But things stayed the same and I unfortunately was frustrated from the lack of being intimate and ended up fighting more with her. I tried to get her to go back to counseling but was unable to convince her to go. My thought though was I made a commitment and said my vows and will stick through no matter what. (Sorry as my mind is in a rut from all the stress it is very hard to type down what is going through in my head) 

After our 1 year anniversary I thought things were back on track and we were doing awesome. We did a lot of fun things together but ended up find out that it was all temporary. About 3 months ago she stated she wanted a divorce and I was crushed. I was doing everything I could to state that I wanted to be with her and work things out (go to counseling, work on my flaws, etc.) I asked her was there someone else and she stated no. Later on during that week she decided to come home and work things out. 

I thought everything was fine but she was still acting distant. I even gave a go at trying to seduce her but failed. So that day I decided to go get us some lunch from one of our favorite restaurants. She had blocked in my car and I decided to use hers. As I jumped in I saw what destroyed me. A morning after pill. As I knew we haven't has sex for 4 months at this point that she had to have committed adultery. I brought the box up in a calmly manner and asked her. She admitted to it. I was heart broken. Here I was trying to work things out and she has sex with another guy that she met at a friends birthday party. This was the same party that there were suppose to be no guys and I wasn't allowed to go. Ever since I caught her I have been trying to piece my life back together. She stated she wants to work things out and go to counseling. Now to this week. I had turned on my Ipad to do my usual cruising on facebook and she was logged in. Right before my eyes is her being friends with the guy that she had an affair with. I ended up checking the date on when they became friends again and it states this month.

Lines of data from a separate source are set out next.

/-- CLAIM. -/
def execClaim (port : Nat) (p : Pkt) (s : State) : Host.Outcome State Fault Refusal :=
  .next (s.doCoh port p .claim (rtRead + rtWrite))

/-- PEEK. -/
def execPeek (port : Nat) (p : Pkt) (s : State) : Host.Outcome State Fault Refusal :=
  .next (s.doCoh port p .peek rtRead)

/-- PUT_LINE. -/
def execPutLine (port : Nat) (p : Pkt) (s : State) : Host.Outcome State Fault Refusal :=
  .next (s.doCoh port p .putLine rtWrite)

/-- PUT_MASKED. -/
def execPutMasked (port : Nat) (p : Pkt) (s : State) : Host.Outcome State Fault Refusal :=
  .next (s.doCoh port p .putMasked rtWrite)

/-- DROP_CLEAN. -/
def execDropClean (port : Nat) (p : Pkt) (s : State) : Host.Outcome State Fault Refusal :=
  .next (s.doCoh port p .dropClean 0)

/-- DROP_DIRTY. -/
def execDropDirty (port : Nat) (p : Pkt) (s : State) : Host.Outcome State Fault Refusal :=
  .next (s.doCoh port p .dropDirty 0)

/-! Answers (R53, R55, R56). -/

/-- KILL_ACK: invalidated, no dirty data. -/
def execKillAck (p : Pkt) (s : State) : Host.Outcome State Fault Refusal :=
  let line := ansLine p
  if lostWaits s p then .next (s.lostAnswer line p.src false false)
  else match waiting s p [.kill, .retrieve] with
    | some t => .next ((s.answered t p.src id).tryAccs)
    | none => .next s

/-- FWD_ACK: the owner's result for a forwarded snoop; MISS and RESULT I leave it without the line. -/
def execFwdAck (p : Pkt) (s : State) : Host.Outcome State Fault Refusal :=
  match waiting s p [.fwdCopy, .fwdOwn, .fwdPeek] with
  | some t => .next ((s.answered t p.src fun t => { t with result := p.result, missed := t.missed || p.result == 5 }).tryAccs)
  | none => .next s

/-- FWD_ACK_LINE: as FWD_ACK, with dirty data that goes to memory before DONE. -/
def execFwdAckLine (p : Pkt) (s : State) : Host.Outcome State Fault Refusal :=
  match waiting s p [.fwdCopy, .fwdOwn, .fwdPeek] with
  | some t =>
    .next (((s.writeBack (ansLine p) p).answered t p.src fun t =>
      { t with result := p.result, missed := t.missed || p.result == 5 }).tryAccs)
  | none => .next s

/-- RETRIEVE_LINE: dirty data in answer to RETRIEVE, or to FWD_PEEK with TARGET home (R59). -/
def execRetrieveLine (p : Pkt) (s : State) : Host.Outcome State Fault Refusal :=
  let line := ansLine p
  if lostWaits s p then .next ((s.writeBack line p).lostAnswer line p.src true false)
  else match waiting s p [.retrieve, .fwdPeek] with
    | some t => .next (((s.writeBack line p).answered t p.src fun t => { t with result := 4 }).tryAccs)
    | none => .next s

/-- INBOUND_SNOOP (R52): a snoop that reaches a node is discarded and counted. -/
def execInboundSnoop (_port : Nat) (p : Pkt) (s : State) : Host.Outcome State Fault Refusal :=
  if 0x50 ≤ p.opcode ∧ p.opcode ≤ 0x54 then .next (s.count FAB_CNT0_HDR_BAD 1) else .next s

/-! The home's own steps. -/

/-- HOME_TRANSACTION_START (R60). -/
def execHomeTransactionStart (line : Nat) (s : State) : Host.Outcome State Fault Refusal :=
  .next (s.startLine line).tryAccs

/-- HOLD_WINDOW_END (R61): the window has run out, and what waited for it may start. -/
def execHoldWindowEnd (line : Nat) (s : State) : Host.Outcome State Fault Refusal :=
  match NMap.find s.dir.holds line with
  | some (_, t) =>
    if t ≤ s.now then
      .next ((({ s with dir := { s.dir with holds := NMap.erase s.dir.holds line } }.lostLater line).startLine line).tryAccs)
    else .next s
  | none => .next s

I called her out on it she blew up on me so I told her to leave.

Now I have no idea what to do and with my huge amounts of anxiety. I am beyond stressed and I need an HO if it is even worth saving this marriage or should I move on. Sorry if this is way too long. I figured I should vent everything.


----------



## Almostrecovered (Jul 14, 2011)

you may consider reposting in the coping with infidelity section, lots of people therhe who have gone thru similar situations

also read the newbie link in my signature


----------



## lamaga (May 8, 2012)

I'm very sorry for what you are going through. You will get a lot of good advice and support here.

So you are what, 22 or so? Honestly, I'd just chalk it up to youth and poor decisions and I would move on, but that's a decision that only you and your wife can make.

Good luck to you. Oh, and just a tip, paragraphs will make your post much easier to read, which will garner more comments.


----------



## tacoma (May 1, 2011)

Yeah, it would be best if a mod could move this to CWI.

Please?


----------



## YingandYang (Jun 13, 2012)

Sorry Iamaga! Tried my best to put it into paragraphs. I am 26.


----------